Psychology Today

iStock/joruba
Źródło: iStock/joruba

Nigdy nie jest się za młodym na książki. Czytanie niemowlętom już w wieku sześciu miesięcy prowadzi do silniejszych słowników i lepszych umiejętności wczesnego czytania i pisania cztery lata później, tak jak dzieci przygotowują się do pójścia do szkoły.

Takie odkrycie zostanie przedstawione na spotkaniu Pediatric Academic Societies Meeting 8 maja. To, jak często i jak żywo dzieci i dorośli angażują się we wspólne czytanie książek w okresie niemowlęcym również miało znaczenie, przewidując wczesne umiejętności czytania i pisania.

„Nawet jeśli dzieci jeszcze nie mówią, nie oznacza to, że się nie uczą” – mówi psycholog rozwojowy Carolyn Cates, adiunkt na wydziale pediatrii NYU Langone Medical Center i główna autorka badania.

Stawka wczesnego przyswajania języka jest wysoka. Już wcześniejsze badania wykazały, że umiejętności dzieci w zakresie czytania i pisania w momencie rozpoczęcia nauki w szkole korelują z późniejszymi sukcesami w czytaniu. Według Amerykańskiej Akademii Pediatrii, jedno na troje dzieci rozpoczyna naukę w przedszkolu bez niezbędnych podstawowych umiejętności czytania i pisania. Wskaźniki czytania w trzeciej klasie są najlepszym predyktorem ukończenia szkoły średniej, ale niepokojąco, dwie trzecie dzieci w Stanach Zjednoczonych, a 80 procent tych, którzy są poniżej granicy ubóstwa, nie rozwijają biegłości w czytaniu do trzeciej klasy.

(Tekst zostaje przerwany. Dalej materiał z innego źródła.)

/-- Boot stages, the host's registers, checkpoints, attestation and the host's window (R345 to R355).  What is chosen of it: log entries
16 (report), 17 (flash as shipped), 51 (events of the host), 53 (reads of the window). -/
def Obligations.HostEvents : Prop :=
  (∀ (s : State), s.powered = false → exec .powerOn s = .next { s with powered := true }) ∧
  (∀ (s : State) (n : Nat), 2 ≤ n → n ≤ 9 → s.host.fatal = false → s.host.ended.contains n = false →
    (stageNeeds n).all s.host.ended.contains = true →
    (s.host.ended.length ≠ 8 →
      ∃ t, exec (.bootStageComplete n) s = .next t ∧ t.host.ended = s.host.ended ++ [n] ∧ t.host.stage = max s.host.stage n ∧
        (n ≠ 7 → t.mem = s.mem) ∧ (n = 2 → t.host.xmss = xmssNext s.flash) ∧ (n = 3 → t.power.cap = s.bank.cap) ∧
        ∀ i ∈ interfaces n, (t.flash.records.find i).any (fun r => r.digestOk && r.linkOk) = true) ∧
    (s.host.ended.length = 8 →
      ∃ t, exec (.bootStageComplete n) s = .next t ∧ t.host.stage = 15 ∧ t.host.foffer.get 0 0 = 0x3F ∧
        t.flash.floor = max (floorOf s.flash) s.bank.version ∧ t.host.ckgen = (s.checkpoint.map (·.gen)).getD 0)) ∧
  (∀ (s : State), s.host.fatal = false → s.host.ended = [] →
    (∀ b, bootBank s.flash = some b → ∃ t, exec (.bootStageComplete 1) s = .next t ∧ t.host.bank = b ∧ t.host.stage = 1 ∧
      t.host.ended = [1] ∧ ∀ c x, 512 ≤ c → c < 516 → x < 4 → (t.ctx c x).level = 2) ∧
    (bootBank s.flash = none → ∃ t, exec (.bootStageComplete 1) s = .next t ∧ t.host.fatal = true ∧ t.host.fcode = 1)) ∧
  (∀ (s : State) (f0 f1 f2 f3 : Nat),
    (s.host.stage = 15 → (s.parts.any fun e => e.2.live) = false →
      ∃ t, exec (.fdoorSubmit f0 f1 f2 f3) s = .next t ∧ t.host.negok = true ∧ t.host.msix.get 0 1 = s.host.msix.get 0 1 + 1 ∧
        t.host.fack.get 0 0 = (f0 % 2 ^ 6) &&& s.host.foffer.get 0 0 ∧ ∀ n, 1 ≤ n → n < 4 → t.host.fack.get 0 n = 0) ∧
    (s.host.stage ≠ 15 ∨ (s.parts.any fun e => e.2.live) = true →
      ∃ t, exec (.fdoorSubmit f0 f1 f2 f3) s = .next t ∧ t.host.negok = s.host.negok ∧ t.host.fack = s.host.fack)) ∧
  (∀ (s : State) (v : Nat),
    (60 ≤ v % 2 ^ 9 → v % 2 ^ 9 ≤ 300 → exec (.capsetWrite v) s = .next { s with
      host := { s.host with capset := v % 2 ^ 9 }
      power := if s.host.ckst = 1 then { s.power with cap := v % 2 ^ 9, capNext := none }
        else { s.power with capNext := some (v % 2 ^ 9) } }) ∧
    (v % 2 ^ 9 < 60 ∨ 300 < v % 2 ^ 9 → exec (.capsetWrite v) s = .next s)) ∧
  (∀ (s : State) (sec : Nat), exec (.checkpointPeriod sec) s =
    .next { s with host := { s.host with ckctl := sec % 2 ^ 16 * 2 ^ 32 } }) ∧
  (∀ (s : State),
    let w := setCkctl s 1 (bits s.host.ckctl 32 16)
    let room := (s.host.safe.map fun r => r.2).sum * 2 ^ 30
    (s.host.ckst = 1 → exec .checkpointStart s = .next w) ∧
    (s.host.ckst ≠ 1 → s.host.stage = 15 → s.power.emergency = false →
      (room < checkpointLen → exec .checkpointStart s = .next (setCkst w 4)) ∧
      (checkpointLen ≤ room → ∃ t, exec .checkpointStart s = .next t ∧ t.host.ckst = 1 ∧ t.host.resumeList = stoppable s ∧
        t.host.stopAt = s.now % 2 ^ 64 ∧ bits t.host.ckctl 0 1 = 1 ∧ bits t.host.ckctl 32 16 = bits s.host.ckctl 32 16) ∧
      (checkpointLen ≤ room → bits s.host.ckctl 32 16 ≠ 0 → ∃ t, exec .periodicCheckpoint s = .next t ∧ t.host.ckst = 1 ∧
        t.host.resumeList = stoppable s ∧ t.host.stopAt = s.now % 2 ^ 64))) ∧
  (∀ (s : State), s.host.ckst = 1 → ∃ t n, exec .checkpointComplete s = .next t ∧ t.host.ckst = 2 ∧ t.checkpoint = some n ∧
    n.sig = 0x4757454D ∧ n.digestOk = true ∧ n.len = checkpointLen ∧ n.ptime = s.host.stopAt ∧
    n.gen = (s.host.ckgen + 1) % 2 ^ 32 ∧ t.host.ckgen = (s.host.ckgen + 1) % 2 ^ 32 ∧
    t.host.msix.get 0 2 = s.host.msix.get 0 2 + 1) ∧
  (∀ (s : State) (addr : Nat), exec (.attestationRequest addr) s =
    .next { s with host := { s.host with attreq := addr % 2 ^ 64, attBusy := true } }) ∧
  (∀ (s : State),
    (s.host.attBusy = true → s.host.ended.contains 2 = true → ∃ t, exec .attestationReportReady s = .next t ∧
      t.host.attBusy = false ∧ t.host.msix.get 0 3 = s.host.msix.get 0 3 + 1 ∧
      t.host.xmss = (if reportStatus s = 0 then s.host.xmss + 1 else s.host.xmss) ∧
      (s.poison = [] → readNat t.mem 8 (hostLpa s.host.attreq + 32) = reportStatus s)) ∧
    (s.host.ended.contains 2 = false → exec .attestationReportReady s = .next s)) ∧
  (∀ (s : State) (port : Nat), exec (.expanderReturn port) s =
    .next { s with host := { s.host with extLost := s.host.extLost.filter (· != port) } }) ∧
  ∀ (s : State) (addr g : Nat) (b : Byte), barPlace s addr = some g → stackPaused s g = false → nmBusy s (g / 64) = false →
    s.poison = [] →
    (∃ t, exec (.hostWindowAccess addr true [b]) s = .next t ∧ ∀ ga, t.byte ga = (if ga = g then b else s.byte ga)) ∧
    exec (.hostWindowAccess addr false [b]) s = .next { s with host := { s.host with readData := [s.byte g] } }
end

W nowym badaniu (jeszcze nieopublikowanym), Cates i jej koledzy chcieli wiedzieć: „Jak wcześnie czytanie książek jest ważne?” Badacze śledzili ponad 260 par rodzic i dziecko od urodzenia do rozpoczęcia szkoły. Kiedy dzieci miały 6, 14 i 24 miesiące, rodzice informowali o tym, jak często czytali razem i ile książek mieli w domu – miary ilości wspólnego czytania książek. Zgłaszali również jakość tego czytania – czy rozmawiali o książce, wskazywali na obrazki, omawiali emocje i postacie w opowieści i tak dalej.

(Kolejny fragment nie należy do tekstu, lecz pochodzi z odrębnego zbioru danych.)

theorem keeps_opAmov {ad as : Nat} {str : Bool} : (opAmov ad as str).Keeps := fun _ _ h => .ok (canon_ite h.same h.same)
theorem keeps_opAclr {mask : Nat} {adr : Bool} : (opAclr mask adr).Keeps := fun _ _ h => .ok (canon_clearMask 16 h)
theorem keeps_opLoop {lvl lcn off : Nat} {pin : Bool} : (opLoop lvl lcn pin off).Keeps := fun _ _ h =>
  .ite .error (.ite .error (.ok (canon_pendTo (canon_modRegs (canon_ite (canon_modCore h) h)))))
theorem keeps_opEndk : opEndk.Keeps := fun _ _ h => .ite .error (.ok (canon_pendTo h))
theorem keeps_opBarv {e : Option Nat} {bar gn scope tset : Nat} : (opBarv e bar gn scope tset).Keeps := fun _ _ h =>
  .ite .error (.bind (.any _) fun _ _ => .bind (canon_issRelease h) fun _ hr => .ok
    (canon_noteJoin (canon_postSignals (canon_postArrival hr))))
theorem keeps_opBinit {e : Option Nat} {bar gn : Nat} : (opBinit e bar gn).Keeps := fun _ _ h =>
  .bind (.any _) fun _ _ => .ok h.same
theorem keeps_opMonwait {e : Option Nat} {mon gn : Nat} : (opMonwait e mon gn).Keeps := fun _ _ h =>
  .ite .error (.ok (canon_acquireOpt h))
theorem keeps_opDlchk {pd gn : Nat} {t : Bool} : (opDlchk pd gn t).Keeps := fun _ _ h => .ite .error (.ok h.same)
theorem keeps_opLaunch {a pri : Nat} : (opLaunch a pri).Keeps := fun _ _ h =>
  .ite .error (.bind (.any _) fun _ _ => .ok h.same)

/-! #### Own and posted stores, source reads, copies (Scratch, Copy) -/

theorem canon_postParts {s0 : State} {done : List (Nat × List Nat)} {pages : List Nat} {l : List (List (Nat × Byte))} (h : Canon s) :
    Canon (postParts j s0 s done pages l) := by
  induction l generalizing s done pages with
  | nil => exact h
  | cons vbs l ih => exact ih (canon_post h)
theorem canon_storeAll {swz : Bool} {acc : List (List (Nat × Byte))} (h : Canon s) : InOk Canon (storeAll j s swz acc) := by
  unfold storeAll
  dsimp only
  split
  · exact .error
  split
  · exact .error
  · refine .ite .error (.bind (canon_reserveOf h) fun t ht => .ok (canon_charge (canon_postParts ?_)))
    exact canon_ite ht (canon_emit ht.same)
theorem canon_chooseImages {l : List Nat} (h : Canon s) : Canon (chooseImages j s l).1 := by
  induction l generalizing s with
  | nil => exact h
  | cons base l ih =>
    unfold chooseImages
    refine ih ?_
    split
    · exact h
    · exact h.same
theorem canon_sourceBytes {gas : List Nat} (h : Canon s) : Canon (sourceBytes j s gas).1 := canon_chooseImages h
theorem canon_readSource {align n va : Nat} (h : Canon s) : InOk (fun r => Canon r.1) (readSource j s align n va) :=
  .ite .error (.ite .error (.bind (.any _) fun _ _ => .bind (.any _) fun _ _ => .ok (canon_sourceBytes h)))
theorem canon_copyStart {n : Nat} {p : Plan} (h : Canon s) : Canon (copyStart j s n p) := by
  unfold copyStart
  extract_lets im elems s1 sched lat vas after far s2 s3
  have h1 : Canon s1 := canon_chooseImages h
  have h2 : Canon s2 := canon_charge h1
  exact canon_post (canon_ite (canon_modRegs h2) h2)
theorem canon_copyRun {plan : Iss → State → Except Stop Plan} (h : Canon s) : InOk Canon (copyRun plan j s) := by
  unfold copyRun
  refine .bind (.any _) fun p _ => .bind (.any _) fun _ _ => ?_
  extract_lets n start
  have hstart : ∀ u, InOk Canon (start u) := fun _ => .bind (canon_cwRelease h) fun _ hr => .ok (canon_copyStart hr)
  exact .ite (.bind (.any _) fun u _ => hstart u) (hstart ())

theorem keeps_opSeqgo {d gs c : Nat} : (opSeqgo d gs c).Keeps := fun _ _ h => canon_copyRun h
theorem keeps_opTmov {d gs c sz : Nat} : (opTmov d gs c sz).Keeps := fun _ _ h => canon_copyRun h
theorem keeps_opMcast {e d gs c sz : Nat} : (opMcast e d gs c sz).Keeps := by
  intro j s h
  refine .bind (.any _) fun cw _ => .ite .error (.ite .error (.ite .error (.ite .error (.ite .error ?_))))
  split
  · exact .error
  refine .ite .error (.ite .error ?_)
  extract_lets n start
  have hstart : ∀ u, InOk Canon (start u) := fun _ => .bind (canon_cwRelease h) fun _ hr => .ok (canon_post (canon_charge hr))
  exact .ite (.bind (.any _) fun u _ => hstart u) (hstart ())

/-! #### Flags, bounds and the results of vector instructions (Flags) -/

theorem canon_flagsOut {lat : Nat} {fl : List Nat} (h : Canon s) : InOk Canon (flagsOut j lat fl s) :=
  .ite .error (.ok (canon_ite h (canon_emit h)))
theorem canon_boundEvent {n el : Nat} (h : Canon s) : Canon (boundEvent j n el s) := canon_postEvent h
theorem canon_emitV {lat vd tag : Nat} {u : Bool} {es : List (Nat × Bool)} (h : Canon s) : InOk Canon (emitV j lat vd tag u es s) := by
  unfold emitV
  dsimp only
  refine .ite (.ok (canon_emit h)) ?_
  split
  · exact .ok (canon_emit h)
  split
  · exact .ok (canon_emit (canon_boundEvent h))
  · exact .ok (canon_emit h)
  · exact .error
theorem canon_partOut {lat vd tag : Nat} {u : Bool} {f : Nat → Option (Nat × Nat)} (h : Canon s) :
    InOk Canon (partOut j lat vd tag u f s) := .bind (canon_flagsOut h) fun _ ht => canon_emitV ht
theorem canon_maskedOut {lat vd tag mk : Nat} {u : Bool} {f : Nat → Nat × Nat} (h : Canon s) :
    InOk Canon (maskedOut j lat vd tag mk u f s) := canon_partOut h
theorem canon_wholeOut {lat vd tag : Nat} {u : Bool} {f : Nat → Nat × Nat} (h : Canon s) :
    InOk Canon (wholeOut j lat vd tag u f s) := canon_partOut h

end

/-! #### Scalar and privileged instructions (Scalar, Privileged) -/

section
variable {s : State} {j : Iss}

theorem keeps_opG {p lat d : Nat} {pn : Bool} {f : Regs → Word} : (opG p pn lat d f).Keeps := fun _ _ h => .ok (canon_ite h.same h)
theorem keeps_opBin {lat d a b p : Nat} {pn : Bool} {e : Option Nat} {f : Word → Word → Word} : (opBin lat f e d a b p pn).Keeps :=
  keeps_opG
theorem keeps_opP {pd : Nat} {f : Regs → Bool} : (opP pd f).Keeps := fun _ _ h => .ok h.same
theorem keeps_opCmp {e : Option Nat} {pd cond a b p : Nat} {pn u : Bool} : (opCmp e pd cond a b p pn u).Keeps :=
  fun _ _ h => .ok (canon_ite h.same h)
theorem keeps_opSrd {d sr idx p : Nat} {pn : Bool} : (opSrd d sr idx p pn).Keeps :=
  fun _ _ h => .ok (canon_ite (canon_ite h.same h.same) h)
theorem canon_swrRun {sr idx : Nat} {v : Word} (h : Canon s) : InOk Canon (swrRun j s sr idx v) :=
  .ite (.ite .error (.ok h.same)) (.ok h.same)
theorem keeps_opSwr {a sr idx p : Nat} {pn : Bool} : (opSwr a sr idx p pn).Keeps := fun _ _ h => .ite (canon_swrRun h) (.ok h)

theorem keeps_opEret : opEret.Keeps := fun _ _ h => .ite (.ok (canon_pendTo h)) .error
theorem keeps_opSrdp {d sr idx : Nat} : (opSrdp d sr idx).Keeps := fun _ _ h => .ite .error (.ite (.ok h.same) (.ok h.same))
theorem keeps_opSwrp {a sr idx : Nat} : (opSwrp a sr idx).Keeps := fun _ _ h =>
  .ite (canon_swrRun h) (.ite .error (.ite .error (.ite (.ite .error (.ite .error (.ok h.same))) (.ite .error (.ok h.same)))))
theorem canon_runTlbinv {kind a c : Nat} (h : Canon s) : InOk Canon (runTlbinv kind a c j s) :=
  .bind (.any _) fun _ _ => .bind (.any _) fun _ _ => .bind (canon_cwRelease h) fun _ hr => .ok (canon_post (canon_charge hr))
theorem canon_setBusy {b : Bool} {tc x : Nat} (h : Canon s) : Canon (setBusy b tc s x) := h.same
theorem canon_runSave {core : Bool} {t a c : Nat} (h : Canon s) : InOk Canon (runSave core t a c j s) :=
  .bind (.any _) fun _ _ => .bind (canon_cwRelease h) fun _ hr => .ok (canon_ite
    (canon_foldl (fun _ _ => canon_setBusy) _ (canon_foldl (fun _ _ => canon_suspendCmd) _ (canon_post hr))) (canon_post hr))
theorem canon_runLoad {core : Bool} {t a c : Nat} (h : Canon s) : InOk Canon (runLoad core t a c j s) :=
  .bind (.any _) fun _ _ => .bind (canon_cwRelease h) fun _ hr => .ok (canon_ite
    (canon_foldl (fun _ _ => canon_setBusy) _ (canon_post hr)) (canon_post hr))

/-! Trace blocks (R308, R309). -/

theorem canon_readVa {who : Async} {c lvl va n : Nat} (h : Canon s) : Canon (readVa who s c lvl va n).1 := by
  unfold readVa
  split
  · exact canon_report h
  · split
    · exact canon_exchange h
    · exact canon_exchange (canon_countVa h)
  · exact canon_noteFail h
theorem canon_readVas {who : Async} {c lvl va : Nat} (n : Nat) (h : Canon s) : Canon (readVas who c lvl va n s).1 := by
  induction n with
  | zero => exact h
  | succ n ih => exact canon_readVa ih
theorem canon_traceWriteGo {p n va : Nat} {bs : List Byte} (h : Canon s) : Canon (traceWrite.go p s n va bs) := by
  induction n generalizing s va bs with
  | zero => exact h
  | succ n ih => exact ih (canon_tryWrite h)
theorem canon_traceWrite {p : Nat} {bytes : List Byte} (h : Canon s) : Canon (traceWrite s p bytes) :=
  canon_ite h (canon_ite h.same (canon_modPart (canon_traceWriteGo h)))
theorem canon_traceScan {who : Async} {p base used : Nat} (n : Nat) {pos : Nat} {cores : List Nat} {st : KV (List Nat)} (h : Canon s) :
    Canon (traceScan who p base used n s pos cores st).1 := by
  induction n generalizing s pos cores st with
  | zero => exact h
  | succ n ih =>
    have hu := canon_readVas (who := who) (c := (s.part p).cfg.control) (lvl := 1) (va := base + pos) 2 h
    unfold traceScan
    dsimp only
    split
    · exact ih (canon_readVas _ hu)
    · split
      · exact ih hu
      · exact ih hu
    · exact ih hu
    · exact hu
theorem canon_traceOff {p : Nat} (h : Canon s) : Canon (traceOff s p) := canon_modPart (canon_ite (canon_oweWord h) h)
theorem canon_runTrace {r : TraceReq} (h : Canon s) : Canon (runTrace r s) := by
  unfold runTrace
  extract_lets p who w s1
  have h1 : Canon s1 := canon_readVas _ h
  split
  · exact h1.same
  next base size used _ =>
    extract_lets sc t first t' s2
    have hsc : Canon sc.1 := by
      unfold sc
      split
      · exact canon_traceScan _ h1
      · exact h1
    have h2 : Canon s2 := canon_modPart (canon_ite (canon_readVa hsc) hsc)
    exact canon_ite (canon_traceWrite h2) h2
theorem canon_traceReq {r : TraceReq} (h : Canon s) : Canon (r.run s) := canon_ite (canon_traceOff h) (canon_runTrace h)
theorem canon_runTraces {p : Nat} {l : List TraceReq} (h : Canon s) : Canon (runTraces p l s) := by
  induction l generalizing s with
  | nil => exact h.same
  | cons r l ih => exact canon_ite h.same (ih (canon_traceReq h))
theorem canon_payTraces {p : Nat} (h : Canon s) : Canon (payTraces s p) := canon_ite h (canon_runTraces h)
theorem keeps_opTrcctl {mode : Nat} {va : Iss → Nat} : (opTrcctl mode va).Keeps := fun _ _ h => .ok (canon_runTraces h)

/-! #### Channels, near-memory commands, fences, atomics, collectives (Comm) -/

theorem canon_postBeats {bind : SendBind} {ch : Nat} {l : List (BitVec 512)} (h : Canon s) : Canon (postBeats j bind ch s l) := by
  induction l generalizing s with
  | nil => exact h
  | cons d l ih => exact ih (canon_post h)
theorem canon_sendBeats {ch : Nat} {bind : SendBind} {l : List (BitVec 512)} (h : Canon s) : Canon (sendBeats j s ch bind l) :=
  canon_charge (canon_postBeats h.same)
theorem keeps_opSend {ch vs nb : Nat} : (opSend ch vs nb).Keeps := fun _ _ h =>
  .bind (.any _) fun _ _ => .bind (.any _) fun _ _ => .ok (canon_sendBeats h)
theorem keeps_opSendMem {ch a nb : Nat} : (opSendMem ch a nb).Keeps := fun _ _ h =>
  .bind (.any _) fun _ _ => .bind (canon_readSource h) fun _ hr => .bind (.any _) fun _ _ => .ok (canon_sendBeats hr)
theorem canon_takeBeats {ch : Nat} {bs : List Beat} (h : Canon s) : Canon (takeBeats j s ch bs) := by
  unfold takeBeats
  dsimp only
  split
  · exact h.same
  · exact canon_returnCredits h.same
theorem keeps_opRecv {e : Option Nat} {ch vd nb tag gn : Nat} : (opRecv e ch vd nb tag gn).Keeps := fun _ _ h =>
  .bind (.any _) fun _ _ => .ok (canon_emit (canon_takeBeats h))
theorem keeps_opRecvMem {e : Option Nat} {ch a nb gn : Nat} : (opRecvMem e ch a nb gn).Keeps := fun _ _ h =>
  .bind (.any _) fun _ _ => .bind (.any _) fun _ _ => .bind (canon_reserveOf h) fun _ ht => .ok (canon_emit (canon_takeBeats ht))
theorem keeps_opNmcmd {a c : Nat} : (opNmcmd a c).Keeps := by
  intro j s h
  refine .bind (.any _) fun cw _ => .bind (canon_readSource h) fun r hr => .ite .error ?_
  extract_lets d n start
  have hstart : ∀ u, InOk Canon (start u) := fun _ => .bind (.any _) fun _ _ => .bind (canon_cwRelease hr) fun _ hq =>
    .ok (canon_charge (canon_modCtx (canon_post hq)))
  exact .ite (hstart ()) (.bind (.any _) fun u _ => hstart u)
theorem keeps_opNmfence : opNmfence.Keeps := fun _ _ h => .ite (.ok h.same) (.ok h.same)
theorem canon_fenceAcquire {scope : Nat} {l : List Rel} (h : Canon s) : Canon (fenceAcquire j scope s l) := by
  induction l generalizing s with
  | nil => exact h
  | cons r l ih => exact ih (canon_ite (canon_acquire h) h)
theorem keeps_opFence {scope : Nat} : (opFence scope).Keeps := fun _ _ h =>
  .bind (canon_issRelease (canon_fenceAcquire h)) fun _ hr => .ok (canon_modCtx hr)
theorem keeps_opStamp {e : Option Nat} {scope a gv : Nat} : (opStamp e scope a gv).Keeps := fun _ _ h =>
  .ite .error (.bind (.any _) fun _ _ => .ite
    (.bind (canon_reserveOf h) fun _ ht => .bind (canon_issRelease ht) fun _ hr => .ite
      (.ok (canon_emit (canon_noteJoin hr))) (.ok (canon_noteJoin (canon_post (canon_logUnits hr)))))
    (.bind (.any _) fun _ _ => .bind (canon_issRelease h) fun _ hr => .ok (canon_noteJoin (canon_charge (canon_post hr)))))
theorem keeps_opMonarm {mon a : Nat} : (opMonarm mon a).Keeps := by
  intro j s h
  refine .ite .error (.bind (.any _) fun _ _ => ?_)
  dsimp only
  split
  · exact .bind (.any _) fun _ _ => .ok h.same
  · exact .ok (canon_modCtx (canon_post h))
theorem canon_addXfer {lat claim : Nat} {gs : List Gran} (h : Canon s) : Canon (addXfer j s lat claim gs) := h.same
theorem canon_postAtomic {remote : Bool} {cls op w a b : Nat} {ret : List Nat} (h : Canon s) :
    Canon (postAtomic j s remote cls op w a b ret) := canon_post (canon_ite h (canon_addXfer h))
theorem keeps_opAtom {op w a b rt : Nat} : (opAtom op w a b rt).Keeps := fun _ _ h =>
  .bind (.any _) fun _ _ => .ite (.bind (canon_reserveOf h) fun _ ht => .ok (canon_emit ht))
    (.bind (.any _) fun _ _ => .ite .error (.ite .error (.bind (.any _) fun _ _ => .ok (canon_postAtomic h))))
theorem keeps_opAtomr {op w a b rt : Nat} : (opAtomr op w a b rt).Keeps := fun _ _ h =>
  .bind (.any _) fun _ _ => .ite .error (.ite .error (.ite .error (.bind (.any _) fun _ _ =>
    .ok (canon_postAtomic (canon_charge h)))))
theorem canon_shelfRequest {rt : Nat} {k : List Nat → OpK} (h : Canon s) : InOk Canon (shelfRequest j s rt k) :=
  .ite .error (.bind (.any _) fun _ _ => .bind (.any _) fun _ _ => .ok (canon_post (canon_addXfer h)))
theorem keeps_opBndset {bd lo hi mode : Nat} {fk : Bool} : (opBndset bd lo hi mode fk).Keeps := fun _ _ h => .ite .error (.ok h.same)
theorem keeps_opCtset {ct a : Nat} : (opCtset ct a).Keeps := fun _ _ h =>
  .bind (canon_readSource h) fun _ hr => .ite (.ok (canon_emit hr)) .error
theorem keeps_opColl {a c : Nat} : (opColl a c).Keeps := by
  intro j s h
  refine .bind (.any _) fun cw _ => .bind (canon_readSource h) fun r hr => .ite .error
    (.bind (.any _) fun _ _ => .bind (.any _) fun _ _ => ?_)
  extract_lets n start
  have hstart : ∀ gas, InOk Canon (start gas) := by
    refine fun gas => .bind (.any _) fun _ _ => .bind (canon_cwRelease ?_) fun _ hq => .ok (canon_post (canon_charge hq))
    split
    · exact hr
    · exact canon_sourceBytes hr
  exact .ite (.bind (.any _) fun gas _ => hstart gas) (hstart [])
theorem canon_postWalks {va : Nat} (n : Nat) (h : Canon s) : Canon (postWalks j va s n) := by
  induction n with
  | zero => exact h
  | succ n ih => exact canon_post ih
theorem keeps_opPref {a sz : Nat} : (opPref a sz).Keeps := fun _ _ h => .ok (canon_postWalks _ h)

Po dostosowaniu do różnic społeczno-ekonomicznych i innych zmiennych zakłócających, badacze odkryli, że ilość i jakość czytania książek we wczesnym niemowlęctwie przewidywała wielkość słownictwa dziecka i wczesne umiejętności czytania (jakość była najważniejsza). Zarówno ilość, jak i jakość czytania książek w okresie niemowlęcym przewidywała wczesne umiejętności czytania i pisania, takie jak pisanie imion, początkową świadomość dźwięków i wczesne umiejętności czytania.

iStock/lostinbids
Źródło: iStock/lostinbids

Wyniki te pasują do tego, co wiemy o wczesnym rozwoju językowym. Czytanie na głos jest formą rozmowy, a rozmowa z dziećmi ma znaczenie.

W 1995 r. przełomowe badanie przeprowadzone przez naukowców Betty Hart i Todda Risleya wykazało, że w ciągu pierwszych trzech lat życia niektóre dzieci słyszały o 30 milionów słów więcej niż inne, a przewaga ta przełożyła się do trzeciej klasy na większy zasób słów, lepsze umiejętności czytania i wyższe wyniki testów.

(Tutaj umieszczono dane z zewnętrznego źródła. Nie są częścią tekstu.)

-- ==== Sys2Proof/Machine/Dispatch.lean ====
section
/-! DEFINITION. One arm per row of the opcode map (30_encoding.md R67, 45_host_access.md R136). -/

namespace Sys2Proof.Machine

/-- The effect of a decoded host access: one atomic HOST step (45_host_access.md R136). -/
def exec (i : Instr) (s : State) : Host.Outcome State Fault Refusal :=
  match i with
  | .rdCtrl => Sys2Proof.Machine.execRdCtrl s
  | .wrCtrl wdata => Sys2Proof.Machine.execWrCtrl wdata s
  | .rdStatus => Sys2Proof.Machine.execRdStatus s
  | .wrStatus wdata => Sys2Proof.Machine.execWrStatus wdata s
  | .rdPtr => Sys2Proof.Machine.execRdPtr s
  | .wrPtr wdata => Sys2Proof.Machine.execWrPtr wdata s
  | .rdDin => Sys2Proof.Machine.execRdDin s
  | .wrDin wdata => Sys2Proof.Machine.execWrDin wdata s
  | .rdDout => Sys2Proof.Machine.execRdDout s
  | .wrDout wdata => Sys2Proof.Machine.execWrDout wdata s
  | .rdMsg k => Sys2Proof.Machine.execRdMsg k s
  | .wrMsg k wdata => Sys2Proof.Machine.execWrMsg k wdata s
  | .rdDigest j => Sys2Proof.Machine.execRdDigest j s
  | .wrDigest j wdata => Sys2Proof.Machine.execWrDigest j wdata s
  | .accRsvd14 dir => Sys2Proof.Machine.execAccRsvd14 dir s
  | .accRsvd18 dir r => Sys2Proof.Machine.execAccRsvd18 dir r s
  | .accRsvd20 dir r => Sys2Proof.Machine.execAccRsvd20 dir r s
  | .accRsvdA0 dir r => Sys2Proof.Machine.execAccRsvdA0 dir r s
  | .accRsvdC0 dir r => Sys2Proof.Machine.execAccRsvdC0 dir r s
  | .accMisalignedOdd dir o => Sys2Proof.Machine.execAccMisalignedOdd dir o s
  | .accMisalignedEven dir o => Sys2Proof.Machine.execAccMisalignedEven dir o s
  | .accBadsizeNarrow dir sz o => Sys2Proof.Machine.execAccBadsizeNarrow dir sz o s
  | .accBadsizeX dir o => Sys2Proof.Machine.execAccBadsizeX dir o s

end Sys2Proof.Machine
end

Ostatnio dr Dana Suskind, chirurg dziecięcy oraz założycielka i dyrektor Inicjatywy Trzydziestu Milionów Słów na Uniwersytecie w Chicago, napisała wspaniałą książkę aktualizującą te badania. (Przeczytaj więcej o jej książce tutaj.)

Jak już wcześniej informowałam, wiemy, że wczesna ekspozycja na język znacząco wpływa na sposób, w jaki budowane są sieci językowe w mózgu. Psycholog Anne Fernald z Uniwersytetu Stanforda wykazała, że „szybkość przetwarzania umysłowego dziecka … jest kształtowana poprzez bogate zaangażowanie w język.”

Szybsze przetwarzanie pozwala niemowlętom i małym dzieciom, które rozpoznają znajome słowa, zwrócić większą uwagę na następne słowo w zdaniu. Dzieci te czerpią więcej z każdego doświadczenia werbalnego, zwiększając zasób słownictwa i wzmacniając pamięć roboczą, rozumowanie i zdolności koncepcyjne.

Czytanie małym dzieciom jest łatwym i oczywistym sposobem na zapoznanie ich z językiem. Rozszerza ich słownictwo – nie musisz iść do zoo, aby porozmawiać o wielbłądach i słoniach.

A czytanie daje rodzicom coś do rozmowy. Ci, którzy czują się nieśmiało lub głupio rozmawiając o codziennym świecie z niewerbalnym dzieckiem, mogą wziąć do ręki książkę i od razu przejść do żywego języka.

Co więcej, rytm, powtórzenia i rymy w książkach dla dzieci pomagają stworzyć sieci neuronowe potrzebne dzieciom do czytania. (Przeczytaj więcej o neurobiologii Dr. Seussa tutaj.)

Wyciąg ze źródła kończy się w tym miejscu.